> _Prompt_
Look through the material below and copy exactly the lines from the line with "let half := writeHalf (s.slotOf n slot)" to the line with "n slot with", those two lines included.

BEGIN

/-- A setpoint is checked, written and flipped; an untaken one in its half is superseded. -/
def State.setpoint (s : State) (tk : Tok) (pay : List Byte) (deadline : Option Nat) : State :=
  let (_, n, slot) := setptTarget tk.op
  match s.c1Refusal tk pay with
  | some (st, fields) => s.finalReply tk st fields
  | none =>
    if s.c1Older tk (n * 4 + slot) then s.finalReply tk stSuperseded
    else
      let half := writeHalf (s.slotOf n slot)
      let s := s.c1Replace n slot
      let s := s.wrBytes (halfAddr n slot half) (beBytes 2 tk.seq ++ [BitVec.ofNat 8 (tk.handle / 256), 1] ++ pay)
      let s := s.setSlot n slot { s.slotOf n slot with newest := some half, taken := false, flipAt := some s.cyc }
      let rest := s.kcp.c1seq.filter (fun e => !(e.1 == tk.handle && e.2.1 == n * 4 + slot))
      s.setKcp { s.kcp with c1 := s.kcp.c1 ++ [⟨n, slot, half, s.c1Inst tk.op, tk, deadline, none⟩],
                            c1seq := rest ++ [(tk.handle, n * 4 + slot, tk.seq)] }

/-- CX.MBTAKE of CE n on a slot: the address of the half taken, or 0; a flip of the same cycle is not seen yet (R207, R257). -/
def State.mbTake (s : State) (n slot : Nat) : Nat × State :=
  let x := s.slotOf n slot
  match x.newest with
  | some h =>
    if x.taken || x.flipAt == some s.cyc then (0, s)
    else
      let s := s.setSlot n slot { x with held := some h, taken := true }
      let a := 0x20000 + 0x1FA00 + 0x80 * slot + 0x40 * h
      match s.kcp.c1.find? (fun c => c.ce == n && c.slot == slot && c.half == h) with
      | some c =>
        let s := s.setKcp { s.kcp with c1 := s.kcp.c1.filter (fun d => d != c) }
        let s := s.setModes { s.modes with fed := s.modes.fed.set c.inst s.now }
        (a, match (s.ceOf n).lgLtd with
          | some (r, l) => s.finalReply c.tok stLimited ([BitVec.ofNat 8 r, 0] ++ beBytes 4 l)
          | none => s.finalReply c.tok stOk)
      | none => (a, s)
  | none => (0, s)

/-! ### Class queues (R364, R366, R367) -/

def qDepth (cls : Nat) : Nat := nth [64, 32, 32, 16] (cls - 2) 16

def State.qCap (s : State) (cls : Nat) : Nat :=
  let c := bitsOf (8 * (cls - 2) + 7) (8 * (cls - 2)) (s.rd KCP_QCAP).toNat
  if c == 0 || qDepth cls < c then qDepth cls else c

def State.queueOf (s : State) (cls : Nat) : List KReq := nth s.kcp.queues (cls - 2) []
def State.setQueue (s : State) (cls : Nat) (q : List KReq) : State :=
  s.setKcp { s.kcp with queues := s.kcp.queues.set (cls - 2) q }

/-- A request takes its place by arrival tick, then context index. -/
def queueInsert (r : KReq) : List KReq → List KReq
  | [] => [r]
  | x :: t =>
    if r.arrival < x.arrival ∨ (r.arrival = x.arrival ∧ r.tok.handle / 256 < x.tok.handle / 256) then r :: x :: t
    else x :: queueInsert r t

/-- QUEUE_FULL of a request that has not left a queue. -/
def State.queueRefuse (s : State) (tk : Tok) (reason hint : Nat) : State :=
  s.finalReply tk stQueueFull ([BitVec.ofNat 8 tk.cls, BitVec.ofNat 8 reason] ++ beBytes 2 (min 0xFFFF hint))

def State.enqueue (s : State) (r : KReq) : State :=
  let q := s.queueOf r.tok.cls
  if qDepth r.tok.cls ≤ q.length then s.queueRefuse r.tok 0 (s.hint r.tok.cls)
  else if s.qCap r.tok.cls ≤ (q.filter (fun x => x.tok.handle == r.tok.handle)).length then s.queueRefuse r.tok 1 (s.hint r.tok.cls)
  else s.setQueue r.tok.cls (queueInsert r q)

/-! ### Customer mailboxes (R370) -/

/-- The mailbox of a customer opcode whose entry and mailbox are enabled. -/
def State.custMbx (s : State) (op : Nat) : Option Nat :=
  let e := op / 256 % 16
  let w := bitsOf (4 * (e % 8) + 3) (4 * (e % 8)) (s.rd (KCP_CUSTMAP (e / 8))).toNat
  if bitOf 3 w && s.is (MBX_CFG_EN (w % 8)) then some (w % 8) else none

def reqSlot (m slot : Nat) : Nat := 0x70110000 + 0x8000 * m + 0x1000 * slot

/-- The message header as a request slot holds it: its fields little-endian. -/
def slotHeader (tk : Tok) (ms len : Nat) : List Byte :=
  [0xA5, 0x02] ++ leBytes 2 tk.handle ++ leBytes 2 tk.op ++ leBytes 2 tk.seq
  ++ [BitVec.ofNat 8 (tk.cls + 64 * b2n tk.ks.isSome), BitVec.ofNat 8 ms] ++ leBytes 2 len ++ [0, 0, 0, 0]

/-- A Paired or Voted core takes an interrupt at copy A (R311). -/
def State.threadIrq (s : State) (d src ev : Nat) : State :=
  let t := if s.scRedundant (d / 3) then d / 3 * 3 else d
  if d < 12 then s.irq (.thread t) src ev else s

/-- A customer request is placed in a mailbox slot. While SST or HLD is active a C2 request is refused (R55, R56). -/
def State.custPlace (s : State) (r : KReq) : State :=
  if r.tok.cls == 2 && (s.active 10 || s.active 11) then s.safeState r.tok
  else match s.custMbx r.tok.op with
  | none => s.reply r.tok stBadOpcode
  | some m =>
    match (List.range 4).find? (fun k => !s.kcp.mbx.any (fun e => e.mbx == m && e.slot == k)) with
    | none => s.queueFull r.tok 3 (s.hint (16 + m))
    | some k =>
      let ms := match r.deadline with
        | some d => (d - r.arrival) / 100000
        | none => 0
      let s := s.wrBytes (reqSlot m k) (slotHeader r.tok ms r.pay.length ++ leBytes 8 (r.arrival * 10) ++ leBytes 8 0 ++ r.pay)
      let s := s.putFldBit (MBX_REQ_PEND m) k true
      let s := s.setKcp { s.kcp with mbx := s.kcp.mbx ++ [⟨m, k, r.tok, s.tick⟩] }
      s.threadIrq (s.get (MBX_CFG_DEST m)) (0x70100000 + 0x20 * m) k

/-- The slots of a mailbox request are free. -/
def State.mbxFree (s : State) (e : MbxReq) : State :=
  (s.setKcp { s.kcp with mbx := s.kcp.mbx.filter (fun d => d != e) }).putFldBit (MBX_REQ_PEND e.mbx) e.slot false

/-- DONE of a slot: KP sends the reply. -/
def State.mbxDone (s : State) (m k : Nat) : State :=
  match s.kcp.mbx.find? (fun e => e.mbx == m && e.slot == k) with
  | none => s.inc (MBX_STAT_IGN_CNT m)
  | some e =>
    let a := reqSlot m k + 0x4000
    let len := leNat (s.rdBytes a 2)
    let s := ((s.mbxFree e).served (16 + m) e.since).served e.tok.cls e.tok.left
    if len < 2 ∨ 4064 < len then s.finalReply e.tok stFault
    else
      let pay := s.rdBytes (a + 32) len
      (s.record e.tok.handle e.tok.seq (payU pay 0 2)).kpSend e.tok false e.tok.seq pay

END

> _Task output_
      let half := writeHalf (s.slotOf n slot)
      let s := s.c1Replace n slot
      let s := s.wrBytes (halfAddr n slot half) (beBytes 2 tk.seq ++ [BitVec.ofNat 8 (tk.handle / 256), 1] ++ pay)
      let s := s.setSlot n slot { s.slotOf n slot with newest := some half, taken := false, flipAt := some s.cyc }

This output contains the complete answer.